Find the right talent. FP&A does not need to be populated by data scientists. But finance needs to have an aptitude for technology and a new mindset: it needs to shift from looking backwards at ledgers and historical information to looking forward at multiple types of data and predictive analytics. In many cases, accountants and FP&A professionals have come out of school without a lot of education in statistics, etc., according to Pras Chatterjee, director of product marketing at SAP for enterprise performance management. “They need a sound understanding of statistics and may need to work together with a data scientists,” said Chatterjee. So going forward, as finance works more directly with big data, it may require a new skillset. FP&A executives will be called upon to provide more analysis, more often and on the fly. “They’ll need a mature business analytics skill set,” Chatterjee added.

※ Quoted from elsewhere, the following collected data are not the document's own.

-- ==== Sys2Proof/Laws/Ops.lean ====
section
/-! SUPPORT. What each shared operation can answer, said once: how a command ends, the range check, the argument check,
the permuter's table, the register map, a command word, an event at the port, and a step. -/

namespace Sys2Proof.Machine

/-- A command's end is a next state: a completion of its effect, or the report of its error. -/
theorem endCommand_next {s t : State} {r : Except CmdError State} (h : endCommand s r = .next t) :
    (∃ u, r = .ok u ∧ t = u.complete) ∨ (∃ e, r = .error e ∧ t = s.raiseCmdError e) := by
  cases r with
  | ok u => exact .inl ⟨u, rfl, (Host.Outcome.next.inj h).symm⟩
  | error e => exact .inr ⟨e, rfl, (Host.Outcome.next.inj h).symm⟩

@[simp] theorem endCommand_ok (s u : State) : endCommand s (.ok u) = .next u.complete := rfl

@[simp] theorem endCommand_error (s : State) (e : CmdError) : endCommand s (.error e) = .next (s.raiseCmdError e) := rfl

theorem endCommand_answers (s : State) (r : Except CmdError State) : ∃ t, endCommand s r = .next t := by
  cases r <;> exact ⟨_, rfl⟩

theorem withSpan_inside {start : BitVec 7} {width : BitVec 6} (h : SpanInRecord start width) (u : State) :
    withSpan start width u = .ok u := if_pos h

theorem withSpan_outside {start : BitVec 7} {width : BitVec 6} (h : ¬ SpanInRecord start width) (u : State) :
    withSpan start width u = .error .fieldRange := if_neg h

theorem naddOf_eq_five (s : State) : (naddOf s).toNat = 5 ↔ NaddOk s := by
  simp [naddOf, BitVec.extractLsb'_toNat, Nat.shiftRight_eq_div_pow]

/-- The argument check passes exactly on valid operands. -/
theorem checkArgs_ok (s : State) (h : ArgsValid s) : checkArgs s = .ok () := by
  obtain ⟨hn, ⟨v0, v1⟩, c0, c1⟩ := h
  have hn' := (naddOf_eq_five s).mpr hn
  have hv : ¬ (versionOf s < 0 ∨ versionOf s > 31) := by rw [versionOf]; omega
  have hc : ¬ (countOf s < 0 ∨ countOf s > 65535) := by rw [countOf]; omega
  rw [checkArgs, if_neg (not_not.mpr hn'), if_neg hv, if_neg hc]

/-- The argument check fails with the first failing check's error. -/
theorem checkArgs_error (s : State) (code : BitVec 4) (h : ArgsFail s code) :
    ∃ e, checkArgs s = .error e ∧ e.code = code := by
  rcases h with ⟨hn, rfl⟩ | ⟨hn, hv, rfl⟩ | ⟨hn, hv, hc, rfl⟩
  · exact ⟨.invalidAddonCount, by rw [checkArgs, if_pos (by rwa [ne_eq, naddOf_eq_five])], rfl⟩
  · refine ⟨.versionOutOfRange, ?_, rfl⟩
    rw [checkArgs, if_neg (by rwa [ne_eq, naddOf_eq_five, not_not]), if_pos]
    rw [versionOf]
    by_contra hx
    exact hv ⟨by omega, by omega⟩
  · refine ⟨.countOutOfRange, ?_, rfl⟩
    rw [checkArgs, if_neg (by rwa [ne_eq, naddOf_eq_five, not_not]), if_neg, if_pos]
    · rw [countOf]
      by_contra hx
      exact hc ⟨by omega, by omega⟩
    · rw [versionOf]
      have := hv.1
      have := hv.2
      omega

theorem argsValid_or_fail (s : State) : ArgsValid s ∨ ∃ code, ArgsFail s code := by
  by_cases hn : NaddOk s
  · by_cases hv : VersionOk s
    · by_cases hc : CountOk s
      · exact .inl ⟨hn, hv, hc⟩
      · exact .inr ⟨_, .inr (.inr ⟨hn, hv, hc, rfl⟩)⟩
    · exact .inr ⟨_, .inr (.inl ⟨hn, hv, rfl⟩)⟩
  · exact .inr ⟨_, .inl ⟨hn, rfl⟩⟩

/-- The cursors give the table 43_permute.md R212 prints. -/
theorem interleavedSources_eq : interleavedSources = specSourceTable := by decide +kernel

theorem src_eq_specSource (d : Nat) : src d = specSource d := by rw [src, specSource, interleavedSources_eq]

theorem regAt_offsetOf (r : HostReg) : regAt (offsetOf r) = some r := by
  cases r with
  | digest n => revert n; decide
  | serial n => revert n; decide
  | _ => rfl

theorem offsetOf_of_regAt {off : BitVec 7} {r : HostReg} (h : regAt off = some r) : offsetOf r = off := by
  have all : ∀ o : BitVec 7, ∀ r ∈ regAt o, offsetOf r = o := by decide +kernel
  exact all off r h

/-- A legal access: 4 bytes, at the offset of the register it reaches. -/
theorem accessReg_eq_some {off : BitVec 7} {size : Nat} {r : HostReg} :
    accessReg off size = some r ↔ size = 4 ∧ off = offsetOf r := by
  constructor
  · intro h
    unfold accessReg at h
    split at h
    · cases h
    · next hc => exact ⟨by omega, (offsetOf_of_regAt h).symm⟩
  · rintro ⟨rfl, rfl⟩
    have aligned : (offsetOf r).toNat % 4 = 0 := by
      cases r with
      | digest n => revert n; decide
      | serial n => revert n; decide
      | _ => rfl
    simp [accessReg, aligned, regAt_offsetOf]

/-- Every command answers a next state (60_exceptions.md R274). -/
theorem exec_answers (i : Instr) (s : State) : ∃ t, exec i s = .next t := by
  cases i with
  | nop => exact endCommand_answers s (.ok s)
  | clear => exact endCommand_answers s (.ok _)
  | get start width => exact endCommand_answers s (withSpan _ _ _)
  | set start width => exact endCommand_answers s (withSpan _ _ _)
  | getp start width => exact endCommand_answers s (withSpan _ _ _)
  | setp start width => exact endCommand_answers s (withSpan _ _ _)
  | validate => exact endCommand_answers s _
  | pack => exact endCommand_answers s _
  | checksum => exact endCommand_answers s (.ok s.checksumBody)
  | wrhash => exact endCommand_answers s (.ok s.writeHashBody)
  | permute => exact endCommand_answers s (.ok s.permuteBody)
  | encode => exact endCommand_answers s (.ok s.encodeBody)
  | generate =>
    show ∃ t, execGenerate s = .next t
    unfold execGenerate execGenerateWith
    split <;> exact endCommand_answers _ _
  | skclr => exact endCommand_answers s (.ok _)
  | skpush => exact endCommand_answers s _

/-- A command word executes its command, or its decoding error is reported. -/
theorem runCommand_cases (c : Word) (s : State) :
    (∃ i, decode c = .ok i ∧ runCommand c s = exec i (s.setLastCmd c)) ∨
      (∃ e, decode c = .error e ∧ runCommand c s = .next ((s.setLastCmd c).raiseCmdError e)) := by
  unfold runCommand runCommandBy
  cases h : decode c with
  | ok i => exact .inl ⟨i, rfl, rfl⟩
  | error e => exact .inr ⟨e, rfl, rfl⟩

theorem runCommand_answers (c : Word) (s : State) : ∃ t, runCommand c s = .next t := by
  rcases runCommand_cases c s with ⟨i, -, h⟩ | ⟨e, -, h⟩
  · rw [h]; exact exec_answers i _
  · exact ⟨_, h⟩

theorem step_idle {s : State} (h : s.pending = []) : step s = .next s := by
  simp [step, performNext, performNextBy, h]

theorem step_event {s : State} {e : HostEvent} {rest : List HostEvent} (h : s.pending = e :: rest) :
    step s = perform e s.accept := by
  simp [step, performNext, performNextBy, perform, h]

theorem step_command {s : State} {c : Word} {rest : List HostEvent} (h : s.pending = cmdWrite c :: rest) :
    step s = runCommand c s.accept := step_event h

/-- Everything a step that answers a next state can have done. -/
theorem step_next {s t : State} (h : step s = .next t) :
    (s.pending = [] ∧ t = s) ∨
    (∃ r rest, s.pending = .read (offsetOf r) 4 :: rest ∧ t = s.accept.setReply (readReg r s.accept)) ∨
    (∃ r v rest, s.pending = .write (offsetOf r) 4 v :: rest ∧ writeReg r v s.accept = .next t) ∨
    (∃ rest, s.pending = .reset :: rest ∧ t = { State.resetWith s.cfg with pending := rest }) := by
  cases hp : s.pending with
  | nil =>
    rw [step_idle hp] at h
    exact .inl ⟨rfl, (Host.Outcome.next.inj h).symm⟩
  | cons e rest =>
    rw [step_event hp] at h
    right
    cases e with
    | read off size =>
      simp only [perform, performBy] at h
      cases ha : accessReg off size with
      | none => simp [ha] at h
      | some r =>
        obtain ⟨rfl, rfl⟩ := accessReg_eq_some.mp ha
        simp only [ha] at h
        exact .inl ⟨r, rest, rfl, (Host.Outcome.next.inj h).symm⟩
    | write off size v =>
      simp only [perform, performBy] at h
      cases ha : accessReg off size with
      | none => simp [ha] at h
      | some r =>
        obtain ⟨rfl, rfl⟩ := accessReg_eq_some.mp ha
        simp only [ha] at h
        exact .inr (.inl ⟨r, v, rest, rfl, h⟩)
    | reset =>
      refine .inr (.inr ⟨rest, rfl, ?_⟩)
      have : s.accept.pending = rest := by simp [State.accept, hp]
      rw [← this]
      exact (Host.Outcome.next.inj h).symm

end Sys2Proof.Machine
end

Added Ilya Umansky, CTP, FP&A, director of FP&A at The Ratner Companies, in this new world, the FP&A profession “will require a great degree of ability to organize, structure, and understand the data sets. I’d love to get somebody on my staff to be able to do it.” That would be a programmer who understands the business and data architecture, according to Umansky. “That combination of skills is hard to come by. It’s not even about understanding finance. It’s about understanding the business,” he said.
Clarify data ownership. According to FP&A professionals and consultants, FP&A has a unique opportunity to act as an analytics hub for big data across the organization. But before it can play this role, there needs to be clarity of roles. There’s no need for finance to capture the data itself, if the business is already collecting it in marketing or sales or HR, according to Maisel. “And it doesn’t necessarily require the same level of detail,” he said. What’s needed is a clear delineation of roles, between collection, data ownership and the kinds of data analysis different functions run on that data. In cases where the organization has already defined FP&A’s role as a business partner, “they should work with each line function to develop and deploy that information, but line function should retain responsibility to capture and use it,” he said. “FP&A shouldn’t advocate involvement; rather, they can add their own value to the analysis.” As new analytics tools become better and more accessible to finance, “that’s where the real value of FP&A will come from; it’s in the balance between being a business partner and a controllership function.”